The politician who – though certainly neither fatherly nor head-masterly himself – did most to perpetuate what was essentially a fantastic, rather than realistic, vision of modern Britain was Benjamin Disraeli. It is often said that Disraeli was a cynic; but if so he was the most formidable kind, one who at least half believes the fantasies he manipulates. Take a look at his Buckinghamshire country house, Hughenden Manor, with its stupendous over-decoration (unerringly like Osborne House); imagine its terraces full of peacocks, and the sense of Disraeli the sorcerer – or ‘magician’, as his friends and enemies liked to say – becomes more plausible.
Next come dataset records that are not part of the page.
section
open Tensors
theorem witness_MatrixAndConversionResults :
    (∃ (i : Issue) (s : State) (t : Task) (a : List Link), Executes mmaSpec i s t ∧ mmaCheck (cxOf i mmaSpec.op t) (s.turn i) = Except.ok a ∧ poisonLeaves (s.turn i) (Next.retire (mmaRun (cxOf i mmaSpec.op t) (s.turn i) a)) = false) ∧
    (∃ (i : Issue) (s : State) (t : Task) (a : List Link), Executes mmaCsrSpec i s t ∧ mmaCsrCheck (cxOf i mmaCsrSpec.op t) (s.turn i) = Except.ok a ∧ poisonLeaves (s.turn i) (Next.retire (mmaCsrRun (cxOf i mmaCsrSpec.op t) (s.turn i) a)) = false) ∧
    (∃ (i : Issue) (s : State) (t : Task) (a : List Link), Executes accOutSpec i s t ∧ accOutCheck (cxOf i accOutSpec.op t) (s.turn i) = Except.ok a ∧ poisonLeaves (s.turn i) (Next.retire (accOutRun (cxOf i accOutSpec.op t) (s.turn i) a)) = false) ∧
    (∃ (i : Issue) (s : State) (t : Task) (a : List Link), Executes cvtSpec i s t ∧ cvtCheck (cxOf i cvtSpec.op t) (s.turn i) = Except.ok a ∧ poisonLeaves (s.turn i) (Next.retire (cvtRun (cxOf i cvtSpec.op t) (s.turn i) a)) = false) ∧
    (∃ (i : Issue) (s : State) (t : Task), Executes mmaSpec i s t ∧ MemSource (cxOf i 48 t) s (cxOf i 48 t).ta (cxOf i 48 t).afmt ∧ MemSource (cxOf i 48 t) s (cxOf i 48 t).tb (cxOf i 48 t).bfmt ∧ ((cxOf i 48 t).mmaOut = true → MemDest (cxOf i 48 t) s (cxOf i 48 t).td (cxOf i 48 t).dfmt) ∧ (cxOf i 48 t).mmaFormats ((cxOf i 48 t).opnd (cxOf i 48 t).ta) ((cxOf i 48 t).opnd (cxOf i 48 t).tb) = true ∧ ((cxOf i 48 t).opnd (cxOf i 48 t).ta).d.rows ≤ 256 ∧ ((cxOf i 48 t).opnd (cxOf i 48 t).tb).d.rows ≤ 256 ∧ ((cxOf i 48 t).opnd (cxOf i 48 t).ta).d.cols ≤ 8192 ∧ ((cxOf i 48 t).opnd (cxOf i 48 t).ta).d.cols = ((cxOf i 48 t).opnd (cxOf i 48 t).tb).d.cols ∧ ((cxOf i 48 t).mmaOut = true → ((cxOf i 48 t).opnd (cxOf i 48 t).td).d.rows = ((cxOf i 48 t).opnd (cxOf i 48 t).ta).d.rows ∧ ((cxOf i 48 t).opnd (cxOf i 48 t).td).d.cols = ((cxOf i 48 t).opnd (cxOf i 48 t).tb).d.rows) ∧ (cxOf i 48 t).mmaAccOk ((cxOf i 48 t).opnd (cxOf i 48 t).ta).d.rows ((cxOf i 48 t).opnd (cxOf i 48 t).tb).d.rows = true) ∧
    (∃ (i : Issue) (s : State) (t : Task), Executes mmaCsrSpec i s t ∧ MemSource (cxOf i 49 t) s (cxOf i 49 t).ta (cxOf i 49 t).afmt ∧ MemSource (cxOf i 49 t) s (cxOf i 49 t).tb (cxOf i 49 t).bfmt ∧ MemSource (cxOf i 49 t) s (cxOf i 49 t).te ((cxOf i 49 t).opnd (cxOf i 49 t).te).d.fmt ∧ MemSource (cxOf i 49 t) s (cxOf i 49 t).tf ((cxOf i 49 t).opnd (cxOf i 49 t).tf).d.fmt ∧ ((cxOf i 49 t).mmaOut = true → MemDest (cxOf i 49 t) s (cxOf i 49 t).td (cxOf i 49 t).dfmt) ∧ csrValueOk ((cxOf i 49 t).opnd (cxOf i 49 t).ta) = true ∧ ((cxOf i 49 t).opnd (cxOf i 49 t).te).f = Fmt.int32 ∧ ((cxOf i 49 t).opnd (cxOf i 49 t).tf).f = Fmt.int32 ∧ (cxOf i 49 t).mmaFormats ((cxOf i 49 t).opnd (cxOf i 49 t).ta) ((cxOf i 49 t).opnd (cxOf i 49 t).tb) = true ∧ csrShapeOk ((cxOf i 49 t).opnd (cxOf i 49 t).ta) ((cxOf i 49 t).opnd (cxOf i 49 t).te) ((cxOf i 49 t).opnd (cxOf i 49 t).tf) = true ∧ ((cxOf i 49 t).opnd (cxOf i 49 t).tb).d.rows ≤ 256 ∧ ((cxOf i 49 t).opnd (cxOf i 49 t).tb).d.cols ≤ 8192 ∧ ((cxOf i 49 t).mmaOut = true → ((cxOf i 49 t).opnd (cxOf i 49 t).td).d.rows = ((cxOf i 49 t).opnd (cxOf i 49 t).tf).elems - 2 ∧ ((cxOf i 49 t).opnd (cxOf i 49 t).td).d.cols = ((cxOf i 49 t).opnd (cxOf i 49 t).tb).d.rows) ∧ (cxOf i 49 t).mmaAccOk (((cxOf i 49 t).opnd (cxOf i 49 t).tf).elems - 2) ((cxOf i 49 t).opnd (cxOf i 49 t).tb).d.rows = true) ∧
    (∃ (i : Issue) (s : State) (t : Task), Executes accOutSpec i s t ∧ MemDest (cxOf i 101 t) s (cxOf i 101 t).td (cxOf i 101 t).dfmt ∧ ((cxOf i 101 t).afmt = 1 ∨ (cxOf i 101 t).afmt = 11) ∧ emitFormatOk (cxOf i 101 t) ((cxOf i 101 t).opnd (cxOf i 101 t).td).f = true ∧ ((cxOf i 101 t).opnd (cxOf i 101 t).td).d.rows ≤ 256 ∧ ((cxOf i 101 t).opnd (cxOf i 101 t).td).d.cols ≤ 256 ∧ (cxOf i 101 t).acc + accTiles ((cxOf i 101 t).opnd (cxOf i 101 t).td).d.rows ((cxOf i 101 t).opnd (cxOf i 101 t).td).d.cols ≤ t.accCount) ∧
    (∃ (i : Issue) (s : State) (t : Task), Executes cvtSpec i s t ∧ MemSource (cxOf i 96 t) s (cxOf i 96 t).ta (cxOf i 96 t).afmt ∧ MemDest (cxOf i 96 t) s (cxOf i 96 t).td (cxOf i 96 t).dfmt ∧ convKind ((cxOf i 96 t).opnd (cxOf i 96 t).ta).f ((cxOf i 96 t).opnd (cxOf i 96 t).td).f ≠ ConvKind.illegal ∧ ((cxOf i 96 t).rnd ≠ 1 ∨ ((cxOf i 96 t).opnd (cxOf i 96 t).td).f.srTarget = true) ∧ ((cxOf i 96 t).opnd (cxOf i 96 t).ta).d.rows = ((cxOf i 96 t).opnd (cxOf i 96 t).td).d.rows ∧ ((cxOf i 96 t).opnd (cxOf i 96 t).ta).d.cols = ((cxOf i 96 t).opnd (cxOf i 96 t).td).d.cols ∧ ((cxOf i 96 t).opnd (cxOf i 96 t).td).count ≤ 256 ∧ mxColsOk ((cxOf i 96 t).opnd (cxOf i 96 t).td) = true) ∧
    (∃ (as : List ARow) (bs : List (List Elem)) (i j : Nat) (a : ARow) (b : List Elem), as[i]? = some a ∧ bs[j]? = some b) ∧
    (∃ (as : List ARow) (bs : List (List Elem)) (i j : Nat) (a : ARow) (b : List Elem), as[i]? = some a ∧ bs[j]? = some b) :=
  ⟨⟨wMma, tManys, tMany, _, executes_of _ _ _ _ (by decide +kernel), pickOk_eq _ (by decide +kernel), by decide +kernel⟩,
   ⟨wCsr, tManys, tMany, _, executes_of _ _ _ _ (by decide +kernel), pickOk_eq _ (by decide +kernel), by decide +kernel⟩,
   ⟨wOut, tTensors, tTensor, _, executes_of _ _ _ _ (by decide +kernel), pickOk_eq _ (by decide +kernel), by decide +kernel⟩,
   ⟨wCvt, tTensors, tTensor, _, executes_of _ _ _ _ (by decide +kernel), pickOk_eq _ (by decide +kernel), by decide +kernel⟩,
   ⟨wMma, tManys, tMany, executes_of _ _ _ _ (by decide +kernel), by constructor <;> decide +kernel, by constructor <;> decide +kernel, fun h => absurd h (by decide +kernel), by decide +kernel⟩,
   ⟨wCsr, tManys, tMany, executes_of _ _ _ _ (by decide +kernel), by constructor <;> decide +kernel, by constructor <;> decide +kernel, by constructor <;> decide +kernel, by constructor <;> decide +kernel, fun h => absurd h (by decide +kernel), by decide +kernel⟩,
   ⟨wOut, tTensors, tTensor, executes_of _ _ _ _ (by decide +kernel), by constructor <;> decide +kernel, by decide +kernel⟩,
   ⟨wCvt, tTensors, tTensor, executes_of _ _ _ _ (by decide +kernel), by constructor <;> decide +kernel, by constructor <;> decide +kernel, by decide +kernel⟩,
   ⟨[⟨[some ⟨0x3f80, .num false 1 0, false⟩], true⟩], [[⟨0x4000, .num false 2 0, false⟩]], 0, 0, _, _, pickO_eq _ (by decide +kernel), pickO_eq _ (by decide +kernel)⟩,
   ⟨[⟨[some ⟨3, .num false 3 0, false⟩], true⟩], [[⟨0xfe, .num true 2 0, false⟩]], 0, 0, _, _, pickO_eq _ (by decide +kernel), pickO_eq _ (by decide +kernel)⟩⟩
end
One of the worst things his enemy, William Gladstone, thought up to say about Disraeli was to call him ‘Asiatic’, by which he meant constitutionally irresponsible, amoral and shamelessly devoted to pleasure, self-indulgence and dandyism. But the real magic of Disraeli’s public as well as private personality was to make precisely these human foibles and imperfections the mark, not of the foreigner but of the deep-dyed Englishman. It is easy to overdo the stereotype of his exoticism. After all his father, Isaac, lived the life of a country gentleman with literary pursuits; and one of Benjamin’s brothers was a gentleman–farmer. If Disraeli himself was happy in town, he was equally happy strolling through the grounds and gardens of Hughenden, relishing his view of the Chilterns. It was not just as the aristocracy’s pet Jew – so clever, so amusing – that he returned the favour by sentimentalizing them. He genuinely believed (against what we now know to be the historical truth) that amidst what he called the ‘wreck of nations’ England’s aristocratic constitution had survived because it had always been permeable to those who sought to live by the ‘principle of our society, which is to aspire and excel’.